@[simp] theorem State.mapMaster_pending (s : State) (sl : Slot) (f : Master → Master) : (s.mapMaster sl f).pending = s.pending := rfl
@[simp] theorem State.mapMaster_pins (s : State) (sl : Slot) (f : Master → Master) : (s.mapMaster sl f).pins = s.pins := rfl
@[simp] theorem State.mapMaster_sup (s : State) (sl : Slot) (f : Master → Master) : (s.mapMaster sl f).sup = s.sup := rfl
@[simp] theorem State.mapMaster_plates (s : State) (sl : Slot) (f : Master → Master) : (s.mapMaster sl f).plates = s.plates := rfl
@[simp] theorem State.mapMaster_releaseQueue (s : State) (sl : Slot) (f : Master → Master) : (s.mapMaster sl f).releaseQueue = s.releaseQueue := rfl
@[simp] theorem State.mapMaster_removalReports (s : State) (sl : Slot) (f : Master → Master) : (s.mapMaster sl f).removalReports = s.removalReports := rfl
@[simp] theorem State.mapMaster_dir (s : State) (sl : Slot) (f : Master → Master) : (s.mapMaster sl f).dir = s.dir := rfl
@[simp] theorem State.mapMaster_raster (s : State) (sl : Slot) (f : Master → Master) : (s.mapMaster sl f).raster = s.raster := rfl
@[simp] theorem State.mapMaster_panel (s : State) (sl : Slot) (f : Master → Master) : (s.mapMaster sl f).panel = s.panel := rfl
@[simp] theorem State.mapMaster_seq (s : State) (sl : Slot) (f : Master → Master) : (s.mapMaster sl f).seq = s.seq := rfl
@[simp] theorem State.mapMaster_motion (s : State) (sl : Slot) (f : Master → Master) : (s.mapMaster sl f).motion = s.motion := rfl
@[simp] theorem State.mapMaster_dose (s : State) (sl : Slot) (f : Master → Master) : (s.mapMaster sl f).dose = s.dose := rfl
@[simp] theorem State.mapMaster_link (s : State) (sl : Slot) (f : Master → Master) : (s.mapMaster sl f).link = s.link := rfl
@[simp] theorem State.mapMaster_answer (s : State) (sl : Slot) (f : Master → Master) : (s.mapMaster sl f).answer = s.answer := rfl

@[simp] theorem State.setBank_pending (s : State) (id : BankId) (b : Bank) : (s.setBank id b).pending = s.pending := rfl
@[simp] theorem State.setBank_pins (s : State) (id : BankId) (b : Bank) : (s.setBank id b).pins = s.pins := rfl
@[simp] theorem State.setBank_sup (s : State) (id : BankId) (b : Bank) : (s.setBank id b).sup = s.sup := rfl
@[simp] theorem State.setBank_plates (s : State) (id : BankId) (b : Bank) : (s.setBank id b).plates = s.plates := rfl
@[simp] theorem State.setBank_masters (s : State) (id : BankId) (b : Bank) : (s.setBank id b).masters = s.masters := rfl
@[simp] theorem State.setBank_releaseQueue (s : State) (id : BankId) (b : Bank) : (s.setBank id b).releaseQueue = s.releaseQueue := rfl
@[simp] theorem State.setBank_removalReports (s : State) (id : BankId) (b : Bank) : (s.setBank id b).removalReports = s.removalReports := rfl
@[simp] theorem State.setBank_dir (s : State) (id : BankId) (b : Bank) : (s.setBank id b).dir = s.dir := rfl
@[simp] theorem State.setBank_raster (s : State) (id : BankId) (b : Bank) : (s.setBank id b).raster = s.raster := rfl
@[simp] theorem State.setBank_seq (s : State) (id : BankId) (b : Bank) : (s.setBank id b).seq = s.seq := rfl
@[simp] theorem State.setBank_motion (s : State) (id : BankId) (b : Bank) : (s.setBank id b).motion = s.motion := rfl
@[simp] theorem State.setBank_dose (s : State) (id : BankId) (b : Bank) : (s.setBank id b).dose = s.dose := rfl
@[simp] theorem State.setBank_link (s : State) (id : BankId) (b : Bank) : (s.setBank id b).link = s.link := rfl
@[simp] theorem State.setBank_answer (s : State) (id : BankId) (b : Bank) : (s.setBank id b).answer = s.answer := rfl

@[simp] theorem State.setKeyTable_pending (s : State) (t : List Record) : (s.setKeyTable t).pending = s.pending := rfl
@[simp] theorem State.setKeyTable_pins (s : State) (t : List Record) : (s.setKeyTable t).pins = s.pins := rfl
@[simp] theorem State.setKeyTable_sup (s : State) (t : List Record) : (s.setKeyTable t).sup = s.sup := rfl
@[simp] theorem State.setKeyTable_plates (s : State) (t : List Record) : (s.setKeyTable t).plates = s.plates := rfl
@[simp] theorem State.setKeyTable_masters (s : State) (t : List Record) : (s.setKeyTable t).masters = s.masters := rfl
@[simp] theorem State.setKeyTable_releaseQueue (s : State) (t : List Record) : (s.setKeyTable t).releaseQueue = s.releaseQueue := rfl
@[simp] theorem State.setKeyTable_removalReports (s : State) (t : List Record) : (s.setKeyTable t).removalReports = s.removalReports := rfl
@[simp] theorem State.setKeyTable_raster (s : State) (t : List Record) : (s.setKeyTable t).raster = s.raster := rfl
@[simp] theorem State.setKeyTable_panel (s : State) (t : List Record) : (s.setKeyTable t).panel = s.panel := rfl
@[simp] theorem State.setKeyTable_seq (s : State) (t : List Record) : (s.setKeyTable t).seq = s.seq := rfl
@[simp] theorem State.setKeyTable_motion (s : State) (t : List Record) : (s.setKeyTable t).motion = s.motion := rfl
@[simp] theorem State.setKeyTable_dose (s : State) (t : List Record) : (s.setKeyTable t).dose = s.dose := rfl
@[simp] theorem State.setKeyTable_link (s : State) (t : List Record) : (s.setKeyTable t).link = s.link := rfl
@[simp] theorem State.setKeyTable_answer (s : State) (t : List Record) : (s.setKeyTable t).answer = s.answer := rfl

@[simp] theorem State.mapRecord_pending (s : State) (e : Entry) (f : Record → Record) : (s.mapRecord e f).pending = s.pending := rfl
@[simp] theorem State.mapRecord_pins (s : State) (e : Entry) (f : Record → Record) : (s.mapRecord e f).pins = s.pins := rfl
@[simp] theorem State.mapRecord_sup (s : State) (e : Entry) (f : Record → Record) : (s.mapRecord e f).sup = s.sup := rfl
@[simp] theorem State.mapRecord_plates (s : State) (e : Entry) (f : Record → Record) : (s.mapRecord e f).plates = s.plates := rfl
@[simp] theorem State.mapRecord_masters (s : State) (e : Entry) (f : Record → Record) : (s.mapRecord e f).masters = s.masters := rfl
@[simp] theorem State.mapRecord_releaseQueue (s : State) (e : Entry) (f : Record → Record) : (s.mapRecord e f).releaseQueue = s.releaseQueue := rfl
@[simp] theorem State.mapRecord_removalReports (s : State) (e : Entry) (f : Record → Record) : (s.mapRecord e f).removalReports = s.removalReports := rfl
@[simp] theorem State.mapRecord_raster (s : State) (e : Entry) (f : Record → Record) : (s.mapRecord e f).raster = s.raster := rfl
@[simp] theorem State.mapRecord_panel (s : State) (e : Entry) (f : Record → Record) : (s.mapRecord e f).panel = s.panel := rfl
@[simp] theorem State.mapRecord_seq (s : State) (e : Entry) (f : Record → Record) : (s.mapRecord e f).seq = s.seq := rfl
@[simp] theorem State.mapRecord_motion (s : State) (e : Entry) (f : Record → Record) : (s.mapRecord e f).motion = s.motion := rfl
@[simp] theorem State.mapRecord_dose (s : State) (e : Entry) (f : Record → Record) : (s.mapRecord e f).dose = s.dose := rfl
@[simp] theorem State.mapRecord_link (s : State) (e : Entry) (f : Record → Record) : (s.mapRecord e f).link = s.link := rfl
@[simp] theorem State.mapRecord_answer (s : State) (e : Entry) (f : Record → Record) : (s.mapRecord e f).answer = s.answer := rfl

@[simp] theorem State.setPlate_pending (s : State) (sl : Slot) (p : PlateFilter) : (s.setPlate sl p).pending = s.pending := rfl
@[simp] theorem State.setPlate_pins (s : State) (sl : Slot) (p : PlateFilter) : (s.setPlate sl p).pins = s.pins := rfl
@[simp] theorem State.setPlate_sup (s : State) (sl : Slot) (p : PlateFilter) : (s.setPlate sl p).sup = s.sup := rfl
@[simp] theorem State.setPlate_masters (s : State) (sl : Slot) (p : PlateFilter) : (s.setPlate sl p).masters = s.masters := rfl
@[simp] theorem State.setPlate_releaseQueue (s : State) (sl : Slot) (p : PlateFilter) : (s.setPlate sl p).releaseQueue = s.releaseQueue := rfl
@[simp] theorem State.setPlate_removalReports (s : State) (sl : Slot) (p : PlateFilter) : (s.setPlate sl p).removalReports = s.removalReports := rfl
@[simp] theorem State.setPlate_dir (s : State) (sl : Slot) (p : PlateFilter) : (s.setPlate sl p).dir = s.dir := rfl
@[simp] theorem State.setPlate_raster (s : State) (sl : Slot) (p : PlateFilter) : (s.setPlate sl p).raster = s.raster := rfl
@[simp] theorem State.setPlate_panel (s : State) (sl : Slot) (p : PlateFilter) : (s.setPlate sl p).panel = s.panel := rfl
@[simp] theorem State.setPlate_seq (s : State) (sl : Slot) (p : PlateFilter) : (s.setPlate sl p).seq = s.seq := rfl
@[simp] theorem State.setPlate_motion (s : State) (sl : Slot) (p : PlateFilter) : (s.setPlate sl p).motion = s.motion := rfl
@[simp] theorem State.setPlate_dose (s : State) (sl : Slot) (p : PlateFilter) : (s.setPlate sl p).dose = s.dose := rfl
@[simp] theorem State.setPlate_link (s : State) (sl : Slot) (p : PlateFilter) : (s.setPlate sl p).link = s.link := rfl
@[simp] theorem State.setPlate_answer (s : State) (sl : Slot) (p : PlateFilter) : (s.setPlate sl p).answer = s.answer := rfl

@[simp] theorem State.freeBank_pending (s : State) (id : BankId) : (s.freeBank id).pending = s.pending := rfl
@[simp] theorem State.freeBank_pins (s : State) (id : BankId) : (s.freeBank id).pins = s.pins := rfl
@[simp] theorem State.freeBank_sup (s : State) (id : BankId) : (s.freeBank id).sup = s.sup := rfl
@[simp] theorem State.freeBank_plates (s : State) (id : BankId) : (s.freeBank id).plates = s.plates := rfl
@[simp] theorem State.freeBank_masters (s : State) (id : BankId) : (s.freeBank id).masters = s.masters := rfl
@[simp] theorem State.freeBank_releaseQueue (s : State) (id : BankId) : (s.freeBank id).releaseQueue = s.releaseQueue := rfl
@[simp] theorem State.freeBank_removalReports (s : State) (id : BankId) : (s.freeBank id).removalReports = s.removalReports := rfl
@[simp] theorem State.freeBank_dir (s : State) (id : BankId) : (s.freeBank id).dir = s.dir := rfl
@[simp] theorem State.freeBank_raster (s : State) (id : BankId) : (s.freeBank id).raster = s.raster := rfl
@[simp] theorem State.freeBank_seq (s : State) (id : BankId) : (s.freeBank id).seq = s.seq := rfl
@[simp] theorem State.freeBank_motion (s : State) (id : BankId) : (s.freeBank id).motion = s.motion := rfl
@[simp] theorem State.freeBank_dose (s : State) (id : BankId) : (s.freeBank id).dose = s.dose := rfl
@[simp] theorem State.freeBank_link (s : State) (id : BankId) : (s.freeBank id).link = s.link := rfl
@[simp] theorem State.freeBank_answer (s : State) (id : BankId) : (s.freeBank id).answer = s.answer := rfl

@[simp] theorem State.orphanBank_pending (s : State) (id : BankId) : (s.orphanBank id).pending = s.pending := rfl
@[simp] theorem State.orphanBank_pins (s : State) (id : BankId) : (s.orphanBank id).pins = s.pins := rfl
@[simp] theorem State.orphanBank_sup (s : State) (id : BankId) : (s.orphanBank id).sup = s.sup := rfl
@[simp] theorem State.orphanBank_plates (s : State) (id : BankId) : (s.orphanBank id).plates = s.plates := rfl
@[simp] theorem State.orphanBank_masters (s : State) (id : BankId) : (s.orphanBank id).masters = s.masters := rfl
@[simp] theorem State.orphanBank_releaseQueue (s : State) (id : BankId) : (s.orphanBank id).releaseQueue = s.releaseQueue := rfl
@[simp] theorem State.orphanBank_removalReports (s : State) (id : BankId) : (s.orphanBank id).removalReports = s.removalReports := rfl
@[simp] theorem State.orphanBank_dir (s : State) (id : BankId) : (s.orphanBank id).dir = s.dir := rfl
@[simp] theorem State.orphanBank_raster (s : State) (id : BankId) : (s.orphanBank id).raster = s.raster := rfl
@[simp] theorem State.orphanBank_seq (s : State) (id : BankId) : (s.orphanBank id).seq = s.seq := rfl
@[simp] theorem State.orphanBank_motion (s : State) (id : BankId) : (s.orphanBank id).motion = s.motion := rfl
@[simp] theorem State.orphanBank_dose (s : State) (id : BankId) : (s.orphanBank id).dose = s.dose := rfl
@[simp] theorem State.orphanBank_link (s : State) (id : BankId) : (s.orphanBank id).link = s.link := rfl
@[simp] theorem State.orphanBank_answer (s : State) (id : BankId) : (s.orphanBank id).answer = s.answer := rfl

────────────────────

▶ _Work item_: Look for the word "releaseQueue" in every line of the listing and copy the lines that have it.

▶ _Answer to this problem_:
@[simp] theorem State.mapMaster_releaseQueue (s : State) (sl : Slot) (f : Master → Master) : (s.mapMaster sl f).releaseQueue = s.releaseQueue := rfl
@[simp] theorem State.setBank_releaseQueue (s : State) (id : BankId) (b : Bank) : (s.setBank id b).releaseQueue = s.releaseQueue := rfl
@[simp] theorem State.setKeyTable_releaseQueue (s : State) (t : List Record) : (s.setKeyTable t).releaseQueue = s.releaseQueue := rfl
@[simp] theorem State.mapRecord_releaseQueue (s : State) (e : Entry) (f : Record → Record) : (s.mapRecord e f).releaseQueue = s.releaseQueue := rfl
@[simp] theorem State.setPlate_releaseQueue (s : State) (sl : Slot) (p : PlateFilter) : (s.setPlate sl p).releaseQueue = s.releaseQueue := rfl
@[simp] theorem State.freeBank_releaseQueue (s : State) (id : BankId) : (s.freeBank id).releaseQueue = s.releaseQueue := rfl
@[simp] theorem State.orphanBank_releaseQueue (s : State) (id : BankId) : (s.orphanBank id).releaseQueue = s.releaseQueue := rfl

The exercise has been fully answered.